Teachers, regardless of their own accent and cultural heritage, are expected to model SSE in the classroom. In my classes in Manchester, I was forever feeling I had to correct verbal and written Mancunian-isms like "can I go toilet?" or "I went town with Mum last weekend" into so-called proper English because of the expectations set. One day a lad in my class who was a pretty shrewd (if awkward) character to deal with stopped me dead in my tracks when he said: "Mr Goodfellow, how come you tell me it’s wrong to say, ‘can I go toilet?’ when my dad says it, and my grandad says it?" And I got it. I got the fact that the way members of a family speaks to each other, the way a person thinks is their cultural heritage. Poetry allows that voice to speak.

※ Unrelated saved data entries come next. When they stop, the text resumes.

/-! ## The rows of a sprite -/

/-- The rows of 8 bits are the bytes from `a` (R281). -/
theorem rows8_eq (s : State) (a n : Nat) : s.rows8 a n = (List.range n).map fun r => (s.byte (a + r)).toNat := by
  induction n generalizing a with
  | zero => rfl
  | succ n ih =>
    calc s.rows8 a (n + 1) = (s.byte a).toNat :: s.rows8 (a + 1) n := rfl
      _ = _ := by simp [ih, List.range_succ_eq_map, Nat.add_comm, Nat.add_left_comm]

theorem wordAt_toNat (s : State) (a : Nat) : (s.wordAt a).toNat = (s.byte a).toNat * 256 + (s.byte (a + 1)).toNat := by
  rw [State.wordAt, wordOfBytes, BitVec.toNat_append, ← Nat.shiftLeft_add_eq_or_of_lt (s.byte (a + 1)).isLt,
    Nat.shiftLeft_eq]

/-- The rows of 16 bits are the big-endian words from `a` (R282). -/
theorem rows16_eq (s : State) (a n : Nat) : s.rows16 a n = (List.range n).map fun r =>
    (s.byte (a + 2 * r)).toNat * 256 + (s.byte (a + 2 * r + 1)).toNat := by
  induction n generalizing a with
  | zero => rfl
  | succ n ih =>
    have hnext (r : Nat) : a + 2 * (r + 1) = a + 2 + 2 * r := by omega
    rw [State.rows16, wordAt_toNat, ih]
    simp [List.range_succ_eq_map, hnext]

@[simp] theorem length_rows8 (s : State) (a n : Nat) : (s.rows8 a n).length = n := by simp [rows8_eq]

@[simp] theorem length_rows16 (s : State) (a n : Nat) : (s.rows16 a n).length = n := by simp [rows16_eq]

/-! ## The draw instructions -/

section
variable {i : Instr} {s : State}

/-- A draw instruction whose sprite lies in memory (R281, R282). -/
theorem exec_drawnFrom {a n wbits : Nat} {x y : Reg} {rows : List Nat}
    (he : exec i s = checked .sprite a n s (drawRows x y rows wbits s)) (hs : s.GridSized) (hin : a + n ≤ s.cfg.memSize)
    (hrows : rows.length ≤ 16) (hbits : wbits ≤ 16) : ∃ t, exec i s = .next t ∧ DrawnFrom s t x y rows wbits := by
  rw [he, checked_of_inside .sprite a n s _ (Nat.zero_le a) hin]
  exact drawnFrom_drawRows hs x y hrows hbits

/-- The range check of the `n` bytes of a sprite (R76, R78). -/
theorem faultsWith_memRange_sprite {a n : Nat} {k : Result} (he : exec i s = checked .sprite a n s k) (hn : 0 < n)
    (hout : a + n > s.cfg.memSize) : FaultsWith i s .memRange (some (max a s.cfg.memSize)) :=
  have hfirst : firstOutside 0 s.cfg.memSize a n = some (max a s.cfg.memSize) :=
    firstOutside_eq_lowestOutside hn (by omega)
  ⟨_, he.trans (checked_of_firstOutside hfirst)⟩

variable (x y : Reg)

theorem exec_drw16_vip (h : s.cfg.profile = .vip) : exec (.drw16 x y) s = raise .profile none s := by
  change execDrw16 x y s = _
  simp only [execDrw16, h]

theorem exec_drw16_hires (h : s.cfg.profile = .sChip) (hh : s.hires = true) : exec (.drw16 x y) s =
    checked .sprite s.i.toNat 32 s (drawRows x y (s.rows16 s.i.toNat 16) 16 s) := by
  change execDrw16 x y s = _
  simp only [execDrw16, h, hh, if_true]

theorem exec_drw16_lores (h : s.cfg.profile = .sChip) (hh : s.hires = false) : exec (.drw16 x y) s =
    checked .sprite s.i.toNat 16 s (drawRows x y (s.rows8 s.i.toNat 16) 8 s) := by
  change execDrw16 x y s = _
  simp only [execDrw16, h, hh, if_false, Bool.false_eq_true]

end

/-! ## The statements -/

/-- Settles O43: past the range check it is a draw of the bytes at `I`, whose destinations are distinct. -/
theorem drawTogglesTheCoveredPixels : Obligations.DrawTogglesTheCoveredPixels := by
  intro s x y n hn
  have hpos : 0 < n.toNat := Nat.pos_of_ne_zero fun h => hn (BitVec.eq_of_toNat_eq h)
  refine ⟨decodes_of_encode id (bne_iff_ne.mpr hn) rfl, fun hs hin => ?draws, faultsWith_memRange_sprite rfl hpos⟩
  case draws =>
    rw [← rows8_eq]
    exact exec_drawnFrom rfl hs hin (by rw [length_rows8]; omega) (by decide)

/-- Settles O44: the profile and the resolution pick the outcome. -/
theorem tallDraw : Obligations.TallDraw := by
  intro s x y
  refine ⟨decodes_of_encode id rfl rfl, fun hvip => ⟨_, exec_drw16_vip x y hvip⟩, fun hp hs hhires hin => ?hires,
    fun hp hs hlores hin => ?lores, fun hp hout => ?outside⟩
  case hires =>
    rw [← rows16_eq]
    exact exec_drawnFrom (exec_drw16_hires x y hp hhires) hs hin (by simp) (by decide)
  case lores =>
    rw [← rows8_eq]
    exact exec_drawnFrom (exec_drw16_lores x y hp hlores) hs hin (by simp) (by decide)
  case outside =>
    cases hh : s.hires with
    | true => exact faultsWith_memRange_sprite (exec_drw16_hires x y hp hh) (by decide) (by simpa [hh] using hout)
    | false => exact faultsWith_memRange_sprite (exec_drw16_lores x y hp hh) (by decide) (by simpa [hh] using hout)

/-- Settles O45: both draws invert the same distinct pixels, and the second finds set what the first found unset. -/
theorem drawingTwiceRestoresTheGrid : Obligations.DrawingTwiceRestoresTheGrid := by
  intro s x y rows wbits hs hrows hbits d d'
  have hd : d.1.GridSized := gridSized_draw hs
  have hcovered (px py : Nat) : d.1.Covered x y rows wbits px py ↔ s.Covered x y rows wbits px py := Iff.rfl
  have hinv {px py : Nat} (h : s.Covered x y rows wbits px py) : pixel d.1.fb px py = !pixel s.fb px py :=
    pixel_draw_of_covered hs hrows hbits h
  have hkeep {px py : Nat} (h : ¬ s.Covered x y rows wbits px py) : pixel d.1.fb px py = pixel s.fb px py :=
    pixel_draw_of_not_covered hs hrows hbits h
  constructor
  · have hfb : d'.1.fb = s.fb := by
      refine Sized.ext (gridSized_draw hd) hs fun px py => ?_
      by_cases h : s.Covered x y rows wbits px py
      · rw [pixel_draw_of_covered hd hrows hbits ((hcovered px py).mpr h), hinv h, Bool.not_not]
      · rw [pixel_draw_of_not_covered hd hrows hbits (mt (hcovered px py).mp h), hkeep h]
    calc d'.1 = { s with fb := d'.1.fb } := rfl
      _ = s := by rw [hfb]
  · rw [draw_collides_iff hd hrows hbits]
    refine exists₂_congr fun px py => ?_
    rw [hcovered]
    by_cases h : s.Covered x y rows wbits px py
    · simp [h, hinv h]
    · simp [h, hkeep h]

/-- Settles O47: row `y` of the result is row `y + n` of the grid between, which is row `y` where that exists. -/
theorem scrollDownThenUp : Obligations.ScrollDownThenUp := by
  intro s n _ _ x y hx hy
  have hup : pixel ((s.scroll .down n).scroll .up n).fb x y =
      if y + n < s.cfg.backH then pixel (s.scroll .down n).fb x (y + n) else false :=
    (pixel_grid _ _ _ x y).trans (if_pos ⟨hx, hy⟩)
  have hdown (hin : y + n < s.cfg.backH) : pixel (s.scroll .down n).fb x (y + n) = pixel s.fb x y := by
    refine (pixel_grid _ _ _ x (y + n)).trans ((if_pos ⟨hx, hin⟩).trans ?_)
    dsimp only
    rw [if_pos (Nat.le_add_left n y), Nat.add_sub_cancel]
  rw [hup]
  by_cases hin : y + n < s.cfg.backH
  · rw [if_pos hin, if_pos (by omega), hdown hin]
  · rw [if_neg hin, if_neg (by omega)]

/-- Settles O42: an effective pixel lies in the backing grid, and the clear unsets it. -/
theorem clearUnsetsTheEffectiveGrid : Obligations.ClearUnsetsTheEffectiveGrid := by
  intro s
  refine ⟨decodes_of_encode id rfl rfl, s.clear, rfl, fun x y hx hy => ?unset, sized_grid _ _ _, rfl⟩
  case unset =>
    have hback : x < s.cfg.backW ∧ y < s.cfg.backH :=
      ⟨Nat.lt_of_lt_of_le hx (effW_le_backW ..), Nat.lt_of_lt_of_le hy (effH_le_backH ..)⟩
    exact (pixel_grid _ _ _ x y).trans ((if_pos hback).trans (if_pos ⟨hx, hy⟩))

end Sys2Proof.Machine
end

section
/-! PROOF. The SUPER-CHIP family: O46, O48, O49 and O50. -/

namespace Sys2Proof.Machine

/-! ## The grid -/

/-- An instruction that replaces the backing grid by the one of a pixel function (R266). -/
theorem exec_replacesGrid {i : Instr} {s : State} {f : Nat → Nat → Bool}
    (he : exec i s = .next { s with fb := grid s.cfg.backW s.cfg.backH f }) :
    ∃ t, exec i s = .next t ∧ t.GridSized ∧ t = { s with fb := t.fb } ∧
      ∀ x y, x < s.cfg.backW → y < s.cfg.backH → pixel t.fb x y = f x y :=
  ⟨_, he, sized_grid _ _ _, rfl, fun x y hx hy => (pixel_grid _ _ _ x y).trans (if_pos ⟨hx, hy⟩)⟩

/-- 00CN with `N ≠ 0` passes the operand check and scrolls down (R300). -/
theorem exec_scd {n : Nibble} (hn : n ≠ 0#4) (s : State) : exec (.scd n) s = .next (s.scroll .down n.toNat) :=
  if_pos (bne_iff_ne.mpr hn)

/-- In low resolution the effective grid is 64 × 32 on both profiles (R40). -/
theorem effGrid_lores (c : Config) : c.effW false = 64 ∧ c.effH false = 32 := by
  cases h : c.profile <;> simp [Config.effW, Config.effH, h]

/-- Vip has one effective grid, whatever the mode (R40). -/
theorem effGrid_vip {c : Config} (h : c.profile = .vip) (m : Bool) : c.effW m = 64 ∧ c.effH m = 32 := by
  simp [Config.effW, Config.effH, h]

theorem effGrid_hires {c : Config} (h : c.profile = .sChip) : c.effW true = 128 ∧ c.effH true = 64 := by
  simp [Config.effW, Config.effH, h]

/-! ## The exit -/

/-- A step that leaves the machine halted ran 00FD: a machine that steps is not halted before, the two faults of the fetch do not
halt it, and no other instruction does (R139, R303). -/
theorem cpuStep_of_halted {s t : State} (h : cpuStep s = .next t) (ht : t.halted = true) : s.fault = none ∧
    t = { s.advance with halted := true, result := some { needsSync := false, exitRequested := true } } := by
  obtain ⟨hfault, hrunning, ⟨-, rfl⟩ | ⟨-, e, -, rfl⟩ | ⟨-, i, -, u, hu, rfl⟩⟩ := cpuStep_cases s t h
  · exact absurd (hrunning.symm.trans ht) Bool.false_ne_true
  · exact absurd (hrunning.symm.trans ht) Bool.false_ne_true
  · have hexit : i = .exit := by
      rw [finish_eq] at ht
      exact beq_iff_eq.mp ((exec_halted (s := s.advance) hrunning hu).symm.trans ht)
    subst hexit
    cases hu
    have hresult : stepResult s.cfg .exit = { needsSync := false, exitRequested := true } := by
      simp [stepResult, needsSync, syncSensitive]
    exact ⟨hfault, by rw [finish_of_none _ _ (by exact hfault), ← hresult]; rfl⟩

I understand the curriculum, and how narrow and joyless the writing curriculum, in particular, has become — and how much pressure teachers are under to get children writing in a certain way in order to satisfy curriculum and assessment targets. This has nothing to do with a teacher’s level of experience. This is to do with an outdated curriculum, which marginalises creativity in writing in favour of a checklist of grammatical conventions and devices that can be learnt by rote in order to create ’good writers’. We may now have a new government, who are prioritising a review of the curriculum, but teachers and SLTs still have their hands tied by the current testing and Ofsted-fearing climate.

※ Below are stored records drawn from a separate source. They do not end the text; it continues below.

-- ==== Sys2Proof/Machine/Flags.lean ====
section
/-! DEFINITION. The computed words: STATUS and BLOCK_INFO (R25 to R30, R40), the CRC-32 and the combined CRC (R215 to R217). -/

namespace Sys2Proof.Machine

/-- The 4-bit value of the control state (R21). -/
def Ctl.code : Ctl → BitVec 4
  | .idle => 0
  | .starting => 1
  | .blockHeader => 2
  | .symbols => 3
  | .bwt => 4
  | .output => 5
  | .paused => 6
  | .done => 7
  | .error => 8

/-- The 4-bit error code (R271). -/
def errCodeBits : ErrCode → BitVec 4
  | .none => 0
  | .notBzipData => 1
  | .dataError => 2
  | .obsoleteFormat => 3
  | .unexpectedEof => 4
  | .crcMismatch => 5
  | .ioError => 6

/-- The 5-bit stage code (R278). -/
def stageBits : Stage → BitVec 5
  | .none => 0
  | .sig => 1
  | .level => 2
  | .magic => 3
  | .hcrc => 4
  | .rand => 5
  | .origptr => 6
  | .map1 => 7
  | .map2 => 8
  | .ngroups => 9
  | .nsel => 10
  | .sel => 11
  | .len => 12
  | .symsel => 13
  | .huff => 14
  | .runFlush => 15
  | .literal => 16
  | .origchk => 17
  | .blockCrc => 18
  | .streamCrc => 19
  | .output => 20

/-- STATUS (R25): STATE 3:0, BUSY 4, DONE 5, ERR 6, CMD_REJ 7, ERRCODE 11:8, ERRSTAGE 16:12, BLK_LOADED 17, the rest 0. -/
def statusWord (s : State) : Word :=
  (0 : BitVec 14) ++ BitVec.ofBool s.blkLoaded ++ stageBits s.errStage ++ errCodeBits s.errCode ++
    BitVec.ofBool s.cmdRej ++ BitVec.ofBool (s.ctl == .error) ++ BitVec.ofBool (s.ctl == .done) ++
    BitVec.ofBool s.ctl.busy ++ s.ctl.code

/-- BLOCK_INFO (R40): SYM_TOTAL 8:0, GROUP_COUNT 11:9, N_SEL 26:12, the rest 0. -/
def blockInfoWord (s : State) : Word :=
  (0 : BitVec 5) ++ s.nSel ++ s.groupCount ++ s.symTotal

/-- `rotl32(v, 1)` (R10). -/
def rotl32One (v : Word) : Word := (v <<< 1) ||| (v >>> 31)

/-- One turn of the loop of R216, for the generator 0x04C11DB7. -/
def crcShift (c : Word) : Word :=
  if c.msb then (c <<< 1) ^^^ 0x04C11DB7 else c <<< 1

/-- `n` turns of the loop of R216. -/
def crcShifts : Nat → Word → Word
  | 0, c => c
  | n + 1, c => crcShifts n (crcShift c)

/-- `CRC_TABLE[i]`, the constant table of R52 and R216. -/
def crcTable (i : BitVec 8) : Word := crcShifts 8 (i.setWidth 32 <<< 24)

/-- The CRC after one more byte (R34, R215): `((crc << 8)[31:0]) ^ CRC_TABLE[(crc >> 24) ^ b]`. -/
def crcUpdate (crc : Word) (b : Byte) : Word :=
  (crc <<< 8) ^^^ crcTable ((crc >>> 24).setWidth 8 ^^^ b)

/-- The CRC of a list of bytes before the final complement, from a given start (R215, R221). -/
def crcBytes (crc : Word) : List Byte → Word
  | [] => crc
  | b :: bs => crcBytes (crcUpdate crc b) bs

/-- The combined CRC after one more block (R35, R217): `rotl32(total, 1) ^ crc`. -/
def combineCrc (total crc : Word) : Word := rotl32One total ^^^ crc

end Sys2Proof.Machine
end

I really believe that poetry can put the voices of the community right at the heart of the curriculum
Poetry is different. Nobody can hang age-related expectations on it. In my opinion, poetry is the only area within the current curriculum where teachers can facilitate creativity in a way that allows children the space to write about their own thoughts, feelings and experiences – and to do it, should they choose to, in their own voice. I really believe that poetry can put the voices of the community right at the heart of the curriculum. When writing my verse novel The Final Year, I wanted to represent the accents and dialect I heard growing up in Greater Manchester and also as a teacher in East Manchester. My main character, Nate, and his family and friends’ voices represent this area and I wanted to ensure this came through on the page. So, I made careful choices in the language I chose and used to reflect this. I hope the book is a place where many children can see echoes of their own language, but also that other ways of speaking are equally valid and valuable.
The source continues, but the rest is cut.